Directions
Give again the line that contains "Change the value" and every line after it to the end of the records. Keep them exactly as they are and add nothing.

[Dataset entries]

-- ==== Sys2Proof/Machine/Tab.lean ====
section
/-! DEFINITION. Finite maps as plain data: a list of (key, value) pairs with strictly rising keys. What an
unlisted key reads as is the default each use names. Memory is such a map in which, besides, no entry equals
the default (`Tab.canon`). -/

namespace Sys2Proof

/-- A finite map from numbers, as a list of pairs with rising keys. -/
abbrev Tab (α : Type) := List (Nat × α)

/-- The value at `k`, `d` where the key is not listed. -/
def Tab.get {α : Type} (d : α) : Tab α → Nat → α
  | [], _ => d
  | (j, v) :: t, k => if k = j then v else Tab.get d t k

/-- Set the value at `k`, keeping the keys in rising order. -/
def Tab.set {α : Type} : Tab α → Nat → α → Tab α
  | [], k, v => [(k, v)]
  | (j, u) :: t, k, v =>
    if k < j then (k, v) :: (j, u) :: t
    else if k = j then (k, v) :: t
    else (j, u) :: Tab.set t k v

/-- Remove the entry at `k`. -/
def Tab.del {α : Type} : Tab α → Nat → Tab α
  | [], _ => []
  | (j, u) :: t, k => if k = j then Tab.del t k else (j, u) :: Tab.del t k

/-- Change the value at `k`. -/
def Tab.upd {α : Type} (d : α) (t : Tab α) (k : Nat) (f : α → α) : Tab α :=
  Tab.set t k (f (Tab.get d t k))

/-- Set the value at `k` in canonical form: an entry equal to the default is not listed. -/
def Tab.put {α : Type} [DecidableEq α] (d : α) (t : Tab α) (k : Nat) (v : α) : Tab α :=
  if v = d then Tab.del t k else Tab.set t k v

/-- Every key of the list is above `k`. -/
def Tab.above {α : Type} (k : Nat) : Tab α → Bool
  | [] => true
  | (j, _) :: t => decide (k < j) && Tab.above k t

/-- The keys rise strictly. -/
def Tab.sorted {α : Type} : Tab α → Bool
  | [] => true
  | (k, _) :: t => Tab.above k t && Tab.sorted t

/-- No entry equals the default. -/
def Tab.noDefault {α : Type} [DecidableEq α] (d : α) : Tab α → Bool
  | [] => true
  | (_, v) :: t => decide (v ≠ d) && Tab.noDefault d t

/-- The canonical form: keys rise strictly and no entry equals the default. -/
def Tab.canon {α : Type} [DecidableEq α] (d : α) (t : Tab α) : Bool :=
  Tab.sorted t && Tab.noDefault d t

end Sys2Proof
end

The answer
/-- Change the value at `k`. -/
def Tab.upd {α : Type} (d : α) (t : Tab α) (k : Nat) (f : α → α) : Tab α :=
  Tab.set t k (f (Tab.get d t k))

/-- Set the value at `k` in canonical form: an entry equal to the default is not listed. -/
def Tab.put {α : Type} [DecidableEq α] (d : α) (t : Tab α) (k : Nat) (v : α) : Tab α :=
  if v = d then Tab.del t k else Tab.set t k v

/-- Every key of the list is above `k`. -/
def Tab.above {α : Type} (k : Nat) : Tab α → Bool
  | [] => true
  | (j, _) :: t => decide (k < j) && Tab.above k t

/-- The keys rise strictly. -/
def Tab.sorted {α : Type} : Tab α → Bool
  | [] => true
  | (k, _) :: t => Tab.above k t && Tab.sorted t

/-- No entry equals the default. -/
def Tab.noDefault {α : Type} [DecidableEq α] (d : α) : Tab α → Bool
  | [] => true
  | (_, v) :: t => decide (v ≠ d) && Tab.noDefault d t

/-- The canonical form: keys rise strictly and no entry equals the default. -/
def Tab.canon {α : Type} [DecidableEq α] (d : α) (t : Tab α) : Bool :=
  Tab.sorted t && Tab.noDefault d t

end Sys2Proof
end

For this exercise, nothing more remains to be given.